La città viene divisa in due squadre, quelli a nord e quelli a sud di San Magnus (originariamente erano però come i nostri guelfi e ghibellini, i pro-duca e i pro-vescovo), e il gioco comincia quando una sorta di palla viene gettata in piazza, in mezzo alla mischia. Lo scopo delle scatenate moltitudini di giocatori è quella di riuscire a portare la palla fino alla parte opposta del quartiere avversario. Quindi una marea di giocatori si riversa per tutte le strade, usando come scorciatoie per raggiungere lo scopo anche l’attraversamento di negozi, case, e pure il passaggio sui tetti! Trovarcisi in mezzo dev’essere un’esperienza unica, se ci si abitua alla spiacevole sensazione di non poter controllare i propri movimenti, e di venire sballottati a destra e a manca!

Queste isole sono tra le più ricche di antichi resti archeologici, con una densità incredibile, e ci affrettiamo impazienti a muoverci verso i più importanti. Per arrivare al primo, Maes Howe, percorriamo una strada costiera che passa dapprima, ancora in città, vicino alla famosa distilleria di Scapa, per poi costeggiare il mare di fronte alla cosiddetta Scapa Flow, una baia teatro delle più feroci battaglie navali. In questi lidi hanno trovato riparo imbarcazioni di ogni genere e tempo, da quelle in legno vichinghe ai moderni incrociatori della marina britannica. E tra queste onde le meno fortunate sono scomparse, inghiottite dal mare. Per la gioia dei sub di tutto il mondo, e dei pesci che le abitano, in questi fondali riposano navi da guerra tedesche, affondate dai loro stessi ammiragli per non lasciarle al nemico che le aveva catturate, ma anche U-boot, i famigerati sottomarini, e pure una nave inglese, affondata appunto da uno di questi, che portò sotto il mare con sè ben 833 uomini dell’equipaggio.

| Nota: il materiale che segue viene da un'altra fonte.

@[simp] theorem State.setBlk_kv : (s.setBlk x).kv = s.kv := rfl
@[simp] theorem State.setBlk_pkv : (s.setBlk x).pkv = s.pkv := rfl
@[simp] theorem State.setBlk_err : (s.setBlk x).err = s.err := rfl
@[simp] theorem State.setBlk_key : (s.setBlk x).key = s.key := rfl
@[simp] theorem State.setBlk_blk : (s.setBlk x).blk = x := rfl
@[simp] theorem State.setBlk_w : (s.setBlk x).w = s.w := rfl
@[simp] theorem State.setBlk_ra : (s.setBlk x).ra = s.ra := rfl
@[simp] theorem State.setBlk_rb : (s.setBlk x).rb = s.rb := rfl
@[simp] theorem State.setBlk_rm : (s.setBlk x).rm = s.rm := rfl
@[simp] theorem State.setBlk_rr : (s.setBlk x).rr = s.rr := rfl
@[simp] theorem State.setBlk_plo : (s.setBlk x).plo = s.plo := rfl
@[simp] theorem State.setBlk_phi : (s.setBlk x).phi = s.phi := rfl
@[simp] theorem State.setBlk_p : (s.setBlk x).p = s.p := rfl
@[simp] theorem State.setBlk_q : (s.setBlk x).q = s.q := rfl
@[simp] theorem State.setBlk_n : (s.setBlk x).n = s.n := rfl
@[simp] theorem State.setBlk_t : (s.setBlk x).t = s.t := rfl
@[simp] theorem State.setBlk_e : (s.setBlk x).e = s.e := rfl
@[simp] theorem State.setBlk_d : (s.setBlk x).d = s.d := rfl
@[simp] theorem State.setBlk_pending : (s.setBlk x).pending = s.pending := rfl
@[simp] theorem State.setBlk_reads : (s.setBlk x).reads = s.reads := rfl
@[simp] theorem State.setBlk_draws : (s.setBlk x).draws = s.draws := rfl
@[simp] theorem State.setBlk_resets : (s.setBlk x).resets = s.resets := rfl

end setBlk

section setSchedule
variable (x : Schedule)

@[simp] theorem State.setSchedule_kv : (s.setSchedule x).kv = true := rfl
@[simp] theorem State.setSchedule_pkv : (s.setSchedule x).pkv = s.pkv := rfl
@[simp] theorem State.setSchedule_err : (s.setSchedule x).err = s.err := rfl
@[simp] theorem State.setSchedule_key : (s.setSchedule x).key = s.key := rfl
@[simp] theorem State.setSchedule_blk : (s.setSchedule x).blk = s.blk := rfl
@[simp] theorem State.setSchedule_w : (s.setSchedule x).w = x := rfl
@[simp] theorem State.setSchedule_ra : (s.setSchedule x).ra = s.ra := rfl
@[simp] theorem State.setSchedule_rb : (s.setSchedule x).rb = s.rb := rfl
@[simp] theorem State.setSchedule_rm : (s.setSchedule x).rm = s.rm := rfl
@[simp] theorem State.setSchedule_rr : (s.setSchedule x).rr = s.rr := rfl
@[simp] theorem State.setSchedule_plo : (s.setSchedule x).plo = s.plo := rfl
@[simp] theorem State.setSchedule_phi : (s.setSchedule x).phi = s.phi := rfl
@[simp] theorem State.setSchedule_p : (s.setSchedule x).p = s.p := rfl
@[simp] theorem State.setSchedule_q : (s.setSchedule x).q = s.q := rfl
@[simp] theorem State.setSchedule_n : (s.setSchedule x).n = s.n := rfl
@[simp] theorem State.setSchedule_t : (s.setSchedule x).t = s.t := rfl
@[simp] theorem State.setSchedule_e : (s.setSchedule x).e = s.e := rfl
@[simp] theorem State.setSchedule_d : (s.setSchedule x).d = s.d := rfl
@[simp] theorem State.setSchedule_pending : (s.setSchedule x).pending = s.pending := rfl
@[simp] theorem State.setSchedule_reads : (s.setSchedule x).reads = s.reads := rfl
@[simp] theorem State.setSchedule_draws : (s.setSchedule x).draws = s.draws := rfl
@[simp] theorem State.setSchedule_resets : (s.setSchedule x).resets = s.resets := rfl

end setSchedule

section setKeyMaterial
variable (a b : Nat) (k : KeyPair)

@[simp] theorem State.setKeyMaterial_kv : (s.setKeyMaterial a b k).kv = s.kv := rfl
@[simp] theorem State.setKeyMaterial_pkv : (s.setKeyMaterial a b k).pkv = true := rfl
@[simp] theorem State.setKeyMaterial_err : (s.setKeyMaterial a b k).err = s.err := rfl
@[simp] theorem State.setKeyMaterial_key : (s.setKeyMaterial a b k).key = s.key := rfl
@[simp] theorem State.setKeyMaterial_blk : (s.setKeyMaterial a b k).blk = s.blk := rfl
@[simp] theorem State.setKeyMaterial_w : (s.setKeyMaterial a b k).w = s.w := rfl
@[simp] theorem State.setKeyMaterial_ra : (s.setKeyMaterial a b k).ra = s.ra := rfl
@[simp] theorem State.setKeyMaterial_rb : (s.setKeyMaterial a b k).rb = s.rb := rfl
@[simp] theorem State.setKeyMaterial_rm : (s.setKeyMaterial a b k).rm = s.rm := rfl
@[simp] theorem State.setKeyMaterial_rr : (s.setKeyMaterial a b k).rr = s.rr := rfl
@[simp] theorem State.setKeyMaterial_plo : (s.setKeyMaterial a b k).plo = s.plo := rfl
@[simp] theorem State.setKeyMaterial_phi : (s.setKeyMaterial a b k).phi = s.phi := rfl
@[simp] theorem State.setKeyMaterial_p : (s.setKeyMaterial a b k).p = BitVec.ofNat 32 a := rfl
@[simp] theorem State.setKeyMaterial_q : (s.setKeyMaterial a b k).q = BitVec.ofNat 32 b := rfl
@[simp] theorem State.setKeyMaterial_n : (s.setKeyMaterial a b k).n = BitVec.ofNat 32 k.n := rfl
@[simp] theorem State.setKeyMaterial_t : (s.setKeyMaterial a b k).t = BitVec.ofNat 32 k.r := rfl
@[simp] theorem State.setKeyMaterial_e : (s.setKeyMaterial a b k).e = BitVec.ofNat 32 k.e := rfl
@[simp] theorem State.setKeyMaterial_d : (s.setKeyMaterial a b k).d = BitVec.ofNat 32 k.d := rfl
@[simp] theorem State.setKeyMaterial_pending : (s.setKeyMaterial a b k).pending = s.pending := rfl
@[simp] theorem State.setKeyMaterial_reads : (s.setKeyMaterial a b k).reads = s.reads := rfl
@[simp] theorem State.setKeyMaterial_draws : (s.setKeyMaterial a b k).draws = s.draws := rfl
@[simp] theorem State.setKeyMaterial_resets : (s.setKeyMaterial a b k).resets = s.resets := rfl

Maes Howe ci aspetta, e ci si mostra molto sommessamente, come una piccola collinetta in mezzo alla campagna. E’ in realtà una delle più belle ed importanti tombe a tumulo di tutta l’Europa occidentale. Creata ben 5mila anni fa, è perfettamente allineata col sorgere del sole nel solstizio d’inverno. Venne scoperta, per caso, dapprima dai Vichinghi, di ritorno dalle crociate, nel 12° secolo, che ci caddero letteralmente dentro, sprofondandoci dall’alto. Ne cercarono i tesori, e lasciarono segni del loro passaggio. Per entrarci si percorre il lungo corridoio sotterraneo che ci porta dal mondo moderno, fungendo da decompressione in grado di liberarci di migliaia di anni, nel cuore di questo luogo così sacro e suggestivo. Le pareti interne sono rivestite di graffiti, alcuni meravigliosi, raffiguranti animali mitologici, leoni-dragoni, serpenti uroburi, persino trichechi e poi rune, croci, simboli e scene sacre, e per finire, perchè l’uomo non cambia mai, nemmeno in 5mila anni: incisioni col nome che dicono che il tal “Ottarfila è stato qui”!

Maes HoweSenza sosta ci spostiamo a Skara-Brae, anche questo sito di rilevanza mondiale, considerato il villaggio preistorico meglio conservato di tutto il Nord Europa. Pensate che, come Maes Howe, è stato scoperto per cause fortuite: era infatti seppellito sotto alte dune sabbiose, che un vento particolarmente forte nel 1850 cominciò a spazzare via, iniziando a svelare le fattezze di un imponente centro abitato del 3500 avanti Cristo, dolcemente adagiato sul mare dell’isola. La sabbia l’ha perfettamente preservato, ed è possibile passeggiare tra le capanne di pietra, vedere ancora sedili, tavoli e stoviglie, e scorgere tra gli scorci più arditi anche qualche spirito vagante per la sua antica patria!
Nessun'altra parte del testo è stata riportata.